= Beginning of Section =

-- ==== Sys2Proof/Laws/State.lean ====
section
/-! SUPPORT. One lemma per field per named update of State, so that no proof unfolds a record update. -/

namespace Sys2Proof.Machine

variable (s : State)

/-! ### setReg -/

@[simp] theorem State.setReg_params (r : Reg) (w : Option TWord) : (s.setReg r w).params = s.params := rfl
@[simp] theorem State.setReg_cfg (r : Reg) (w : Option TWord) : (s.setReg r w).cfg = s.cfg := rfl
@[simp] theorem State.setReg_status (r : Reg) (w : Option TWord) : (s.setReg r w).status = s.status := rfl
@[simp] theorem State.setReg_res0 (r : Reg) (w : Option TWord) : (s.setReg r w).res0 = s.res0 := rfl
@[simp] theorem State.setReg_res1 (r : Reg) (w : Option TWord) : (s.setReg r w).res1 = s.res1 := rfl
@[simp] theorem State.setReg_res2 (r : Reg) (w : Option TWord) : (s.setReg r w).res2 = s.res2 := rfl
@[simp] theorem State.setReg_inbuf (r : Reg) (w : Option TWord) : (s.setReg r w).inbuf = s.inbuf := rfl
@[simp] theorem State.setReg_outbuf (r : Reg) (w : Option TWord) : (s.setReg r w).outbuf = s.outbuf := rfl
@[simp] theorem State.setReg_spec (r : Reg) (w : Option TWord) : (s.setReg r w).spec = s.spec := rfl
@[simp] theorem State.setReg_host (r : Reg) (w : Option TWord) : (s.setReg r w).host = s.host := rfl

/-! ### setPair -/

@[simp] theorem State.setPair_params (p : PairNum) (re im : Option TWord) : (s.setPair p re im).params = s.params := rfl
@[simp] theorem State.setPair_cfg (p : PairNum) (re im : Option TWord) : (s.setPair p re im).cfg = s.cfg := rfl
@[simp] theorem State.setPair_status (p : PairNum) (re im : Option TWord) : (s.setPair p re im).status = s.status := rfl
@[simp] theorem State.setPair_res0 (p : PairNum) (re im : Option TWord) : (s.setPair p re im).res0 = s.res0 := rfl
@[simp] theorem State.setPair_res1 (p : PairNum) (re im : Option TWord) : (s.setPair p re im).res1 = s.res1 := rfl
@[simp] theorem State.setPair_res2 (p : PairNum) (re im : Option TWord) : (s.setPair p re im).res2 = s.res2 := rfl
@[simp] theorem State.setPair_inbuf (p : PairNum) (re im : Option TWord) : (s.setPair p re im).inbuf = s.inbuf := rfl
@[simp] theorem State.setPair_outbuf (p : PairNum) (re im : Option TWord) : (s.setPair p re im).outbuf = s.outbuf := rfl
@[simp] theorem State.setPair_spec (p : PairNum) (re im : Option TWord) : (s.setPair p re im).spec = s.spec := rfl
@[simp] theorem State.setPair_host (p : PairNum) (re im : Option TWord) : (s.setPair p re im).host = s.host := rfl

/-! ### setPairRaw -/

@[simp] theorem State.setPairRaw_params (p : PairNum) (t : Tag) (c : Cx) : (s.setPairRaw p t c).params = s.params := rfl
@[simp] theorem State.setPairRaw_cfg (p : PairNum) (t : Tag) (c : Cx) : (s.setPairRaw p t c).cfg = s.cfg := rfl
@[simp] theorem State.setPairRaw_status (p : PairNum) (t : Tag) (c : Cx) : (s.setPairRaw p t c).status = s.status := rfl
@[simp] theorem State.setPairRaw_res0 (p : PairNum) (t : Tag) (c : Cx) : (s.setPairRaw p t c).res0 = s.res0 := rfl
@[simp] theorem State.setPairRaw_res1 (p : PairNum) (t : Tag) (c : Cx) : (s.setPairRaw p t c).res1 = s.res1 := rfl
@[simp] theorem State.setPairRaw_res2 (p : PairNum) (t : Tag) (c : Cx) : (s.setPairRaw p t c).res2 = s.res2 := rfl
@[simp] theorem State.setPairRaw_inbuf (p : PairNum) (t : Tag) (c : Cx) : (s.setPairRaw p t c).inbuf = s.inbuf := rfl
@[simp] theorem State.setPairRaw_outbuf (p : PairNum) (t : Tag) (c : Cx) : (s.setPairRaw p t c).outbuf = s.outbuf := rfl
@[simp] theorem State.setPairRaw_spec (p : PairNum) (t : Tag) (c : Cx) : (s.setPairRaw p t c).spec = s.spec := rfl
@[simp] theorem State.setPairRaw_host (p : PairNum) (t : Tag) (c : Cx) : (s.setPairRaw p t c).host = s.host := rfl

/-! ### raise -/

@[simp] theorem State.raise_params (e : ErrCode) : (s.raise e).params = s.params := rfl
@[simp] theorem State.raise_cfg (e : ErrCode) : (s.raise e).cfg = s.cfg := rfl
@[simp] theorem State.raise_res0 (e : ErrCode) : (s.raise e).res0 = s.res0 := rfl
@[simp] theorem State.raise_res1 (e : ErrCode) : (s.raise e).res1 = s.res1 := rfl
@[simp] theorem State.raise_res2 (e : ErrCode) : (s.raise e).res2 = s.res2 := rfl
@[simp] theorem State.raise_v (e : ErrCode) : (s.raise e).v = s.v := rfl
@[simp] theorem State.raise_inbuf (e : ErrCode) : (s.raise e).inbuf = s.inbuf := rfl
@[simp] theorem State.raise_outbuf (e : ErrCode) : (s.raise e).outbuf = s.outbuf := rfl
@[simp] theorem State.raise_spec (e : ErrCode) : (s.raise e).spec = s.spec := rfl
@[simp] theorem State.raise_host (e : ErrCode) : (s.raise e).host = s.host := rfl

/-! ### succeed -/

@[simp] theorem State.succeed_params : (s.succeed).params = s.params := rfl
@[simp] theorem State.succeed_cfg : (s.succeed).cfg = s.cfg := rfl
@[simp] theorem State.succeed_res0 : (s.succeed).res0 = s.res0 := rfl
@[simp] theorem State.succeed_res1 : (s.succeed).res1 = s.res1 := rfl
@[simp] theorem State.succeed_res2 : (s.succeed).res2 = s.res2 := rfl
@[simp] theorem State.succeed_v : (s.succeed).v = s.v := rfl
@[simp] theorem State.succeed_inbuf : (s.succeed).inbuf = s.inbuf := rfl
@[simp] theorem State.succeed_outbuf : (s.succeed).outbuf = s.outbuf := rfl
@[simp] theorem State.succeed_spec : (s.succeed).spec = s.spec := rfl
@[simp] theorem State.succeed_host : (s.succeed).host = s.host := rfl

/-! ### clearErrors -/

@[simp] theorem State.clearErrors_params : (s.clearErrors).params = s.params := rfl
@[simp] theorem State.clearErrors_cfg : (s.clearErrors).cfg = s.cfg := rfl
@[simp] theorem State.clearErrors_res0 : (s.clearErrors).res0 = s.res0 := rfl
@[simp] theorem State.clearErrors_res1 : (s.clearErrors).res1 = s.res1 := rfl
@[simp] theorem State.clearErrors_res2 : (s.clearErrors).res2 = s.res2 := rfl
@[simp] theorem State.clearErrors_v : (s.clearErrors).v = s.v := rfl
@[simp] theorem State.clearErrors_inbuf : (s.clearErrors).inbuf = s.inbuf := rfl
@[simp] theorem State.clearErrors_outbuf : (s.clearErrors).outbuf = s.outbuf := rfl
@[simp] theorem State.clearErrors_spec : (s.clearErrors).spec = s.spec := rfl
@[simp] theorem State.clearErrors_host : (s.clearErrors).host = s.host := rfl

/-! ### platformReset -/

@[simp] theorem State.platformReset_params : (s.platformReset).params = s.params := rfl
@[simp] theorem State.platformReset_host : (s.platformReset).host = s.host := rfl

/-! ### takeAction -/

@[simp] theorem State.takeAction_params (rest : List HostAction) : (s.takeAction rest).params = s.params := rfl
@[simp] theorem State.takeAction_cfg (rest : List HostAction) : (s.takeAction rest).cfg = s.cfg := rfl
@[simp] theorem State.takeAction_status (rest : List HostAction) : (s.takeAction rest).status = s.status := rfl
@[simp] theorem State.takeAction_res0 (rest : List HostAction) : (s.takeAction rest).res0 = s.res0 := rfl
@[simp] theorem State.takeAction_res1 (rest : List HostAction) : (s.takeAction rest).res1 = s.res1 := rfl
@[simp] theorem State.takeAction_res2 (rest : List HostAction) : (s.takeAction rest).res2 = s.res2 := rfl
@[simp] theorem State.takeAction_v (rest : List HostAction) : (s.takeAction rest).v = s.v := rfl
@[simp] theorem State.takeAction_inbuf (rest : List HostAction) : (s.takeAction rest).inbuf = s.inbuf := rfl
@[simp] theorem State.takeAction_outbuf (rest : List HostAction) : (s.takeAction rest).outbuf = s.outbuf := rfl
@[simp] theorem State.takeAction_spec (rest : List HostAction) : (s.takeAction rest).spec = s.spec := rfl

/-! ### What each update writes -/

@[simp] theorem State.raise_lastErr (e : ErrCode) : (s.raise e).status.lastErr = e := rfl
@[simp] theorem State.raise_firstErr (e : ErrCode) :
    (s.raise e).status.firstErr = if s.status.firstErr = .ok then e else s.status.firstErr := rfl
@[simp] theorem State.raise_busy (e : ErrCode) : (s.raise e).status.busy = s.status.busy := rfl
@[simp] theorem State.succeed_lastErr : s.succeed.status.lastErr = .ok := rfl
@[simp] theorem State.succeed_firstErr : s.succeed.status.firstErr = s.status.firstErr := rfl
@[simp] theorem State.succeed_busy : s.succeed.status.busy = s.status.busy := rfl
@[simp] theorem State.clearErrors_lastErr : s.clearErrors.status.lastErr = .ok := rfl
@[simp] theorem State.clearErrors_firstErr : s.clearErrors.status.firstErr = .ok := rfl
@[simp] theorem State.clearErrors_busy : s.clearErrors.status.busy = s.status.busy := rfl
@[simp] theorem State.takeAction_pending (rest : List HostAction) :
    (s.takeAction rest).host.pending = rest := rfl
@[simp] theorem State.takeAction_returned (rest : List HostAction) :
    (s.takeAction rest).host.returned = s.host.returned := rfl
@[simp] theorem State.takeAction_draws (rest : List HostAction) :
    (s.takeAction rest).host.draws = s.host.draws := rfl

/-! ### The buffers by their select -/

@[simp] theorem State.buffer_inbuf : s.buffer .inbuf = s.inbuf := rfl
@[simp] theorem State.buffer_outbuf : s.buffer .outbuf = s.outbuf := rfl

@[simp] theorem State.buffer_setBuffer_same (b : BufSel) (m : Memory TWord) :
    (s.setBuffer b m).buffer b = m := by
  cases b <;> rfl

theorem State.buffer_setBuffer_other (b b' : BufSel) (m : Memory TWord) (h : b' ≠ b) :
    (s.setBuffer b m).buffer b' = s.buffer b' := by
  cases b <;> cases b' <;> first | rfl | exact absurd rfl h

@[simp] theorem State.setBuffer_params (b : BufSel) (m : Memory TWord) : (s.setBuffer b m).params = s.params := by cases b <;> rfl
@[simp] theorem State.setBuffer_cfg (b : BufSel) (m : Memory TWord) : (s.setBuffer b m).cfg = s.cfg := by cases b <;> rfl
@[simp] theorem State.setBuffer_status (b : BufSel) (m : Memory TWord) : (s.setBuffer b m).status = s.status := by cases b <;> rfl
@[simp] theorem State.setBuffer_res0 (b : BufSel) (m : Memory TWord) : (s.setBuffer b m).res0 = s.res0 := by cases b <;> rfl
@[simp] theorem State.setBuffer_res1 (b : BufSel) (m : Memory TWord) : (s.setBuffer b m).res1 = s.res1 := by cases b <;> rfl
@[simp] theorem State.setBuffer_res2 (b : BufSel) (m : Memory TWord) : (s.setBuffer b m).res2 = s.res2 := by cases b <;> rfl
@[simp] theorem State.setBuffer_v (b : BufSel) (m : Memory TWord) : (s.setBuffer b m).v = s.v := by cases b <;> rfl
@[simp] theorem State.setBuffer_spec (b : BufSel) (m : Memory TWord) : (s.setBuffer b m).spec = s.spec := by cases b <;> rfl
@[simp] theorem State.setBuffer_host (b : BufSel) (m : Memory TWord) : (s.setBuffer b m).host = s.host := by cases b <;> rfl

@[simp] theorem State.setBuffer_inbuf (b : BufSel) (m : Memory TWord) :
    (s.setBuffer b m).inbuf = if b = .inbuf then m else s.inbuf := by cases b <;> rfl
@[simp] theorem State.setBuffer_outbuf (b : BufSel) (m : Memory TWord) :
    (s.setBuffer b m).outbuf = if b = .outbuf then m else s.outbuf := by cases b <;> rfl

/-! ### What the host is given -/

@[simp] theorem State.giveToHost_params (x : ReadValue) : (s.giveToHost x).params = s.params := by cases x <;> rfl
@[simp] theorem State.giveToHost_cfg (x : ReadValue) : (s.giveToHost x).cfg = s.cfg := by cases x <;> rfl
@[simp] theorem State.giveToHost_status (x : ReadValue) : (s.giveToHost x).status = s.status := by cases x <;> rfl
@[simp] theorem State.giveToHost_res0 (x : ReadValue) : (s.giveToHost x).res0 = s.res0 := by cases x <;> rfl
@[simp] theorem State.giveToHost_res1 (x : ReadValue) : (s.giveToHost x).res1 = s.res1 := by cases x <;> rfl
@[simp] theorem State.giveToHost_res2 (x : ReadValue) : (s.giveToHost x).res2 = s.res2 := by cases x <;> rfl
@[simp] theorem State.giveToHost_v (x : ReadValue) : (s.giveToHost x).v = s.v := by cases x <;> rfl
@[simp] theorem State.giveToHost_inbuf (x : ReadValue) : (s.giveToHost x).inbuf = s.inbuf := by cases x <;> rfl
@[simp] theorem State.giveToHost_outbuf (x : ReadValue) : (s.giveToHost x).outbuf = s.outbuf := by cases x <;> rfl
@[simp] theorem State.giveToHost_spec (x : ReadValue) : (s.giveToHost x).spec = s.spec := by cases x <;> rfl

@[simp] theorem State.giveToHost_pending (x : ReadValue) :
    (s.giveToHost x).host.pending = s.host.pending := by cases x <;> rfl

/-! ### Registers -/

@[simp] theorem State.reg_setReg_same (r : Reg) (w : Option TWord) : (s.setReg r w).reg r = w := by
  simp [State.reg, State.setReg, Vector.get_eq_getElem]

theorem State.reg_setReg_other {r r' : Reg} (w : Option TWord) (h : r' ≠ r) :
    (s.setReg r w).reg r' = s.reg r' := by
  have : r.val ≠ r'.val := fun e => h (Fin.ext e.symm)
  simp [State.reg, State.setReg, Vector.get_eq_getElem, this]

theorem State.reg_setReg (r r' : Reg) (w : Option TWord) :
    (s.setReg r w).reg r' = if r' = r then w else s.reg r' := by
  split
  · rename_i h
    rw [h, State.reg_setReg_same]
  · rename_i h
    exact State.reg_setReg_other s w h

/-- The two registers of a pair are different, and so are those of different pairs (R29). -/
theorem reReg_ne_imReg (p p' : PairNum) : reReg p ≠ imReg p' := by
  intro h
  have := congrArg Fin.val h
  simp only [reReg, imReg] at this
  omega

@[simp] theorem reReg_inj {p p' : PairNum} : reReg p = reReg p' ↔ p = p' := by
  simp [reReg, Fin.ext_iff]

@[simp] theorem imReg_inj {p p' : PairNum} : imReg p = imReg p' ↔ p = p' := by
  simp [imReg, Fin.ext_iff]

@[simp] theorem State.reg_setPair_re (p : PairNum) (re im : Option TWord) :
    (s.setPair p re im).reg (reReg p) = re := by
  rw [State.setPair, State.reg_setReg_other _ _ (reReg_ne_imReg p p), State.reg_setReg_same]

@[simp] theorem State.reg_setPair_im (p : PairNum) (re im : Option TWord) :
    (s.setPair p re im).reg (imReg p) = im := by
  rw [State.setPair, State.reg_setReg_same]

theorem State.reg_setPair_other {p : PairNum} {r : Reg} (re im : Option TWord) (h1 : r ≠ reReg p)
    (h2 : r ≠ imReg p) : (s.setPair p re im).reg r = s.reg r := by
  rw [State.setPair, State.reg_setReg_other _ _ h2, State.reg_setReg_other _ _ h1]

/-- `State.reg` looks at the register file alone. -/
theorem State.reg_congr {s t : State} (h : t.v = s.v) (r : Reg) : t.reg r = s.reg r := by
  rw [State.reg, State.reg, h]

/-- Two states with the same registers have the same register file. -/
theorem State.v_ext {s t : State} (h : ∀ r, t.reg r = s.reg r) : t.v = s.v := by
  apply Vector.ext
  intro i hi
  have := h ⟨i, hi⟩
  simpa [State.reg, Vector.get_eq_getElem] using this

@[simp] theorem State.reg_succeed (r : Reg) : s.succeed.reg r = s.reg r := rfl
@[simp] theorem State.reg_raise (e : ErrCode) (r : Reg) : (s.raise e).reg r = s.reg r := rfl
@[simp] theorem State.reg_takeAction (rest : List HostAction) (r : Reg) :
    (s.takeAction rest).reg r = s.reg r := rfl
@[simp] theorem State.reg_setBuffer (b : BufSel) (m : Memory TWord) (r : Reg) :
    (s.setBuffer b m).reg r = s.reg r := State.reg_congr (State.setBuffer_v s b m) r

end Sys2Proof.Machine
end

= End of Section =

**TASK:**
Once you have read through the entries, say how many of their lines include the string "platformReset" and give nothing but that number.

**ANSWER TO THE EXERCISE:**
3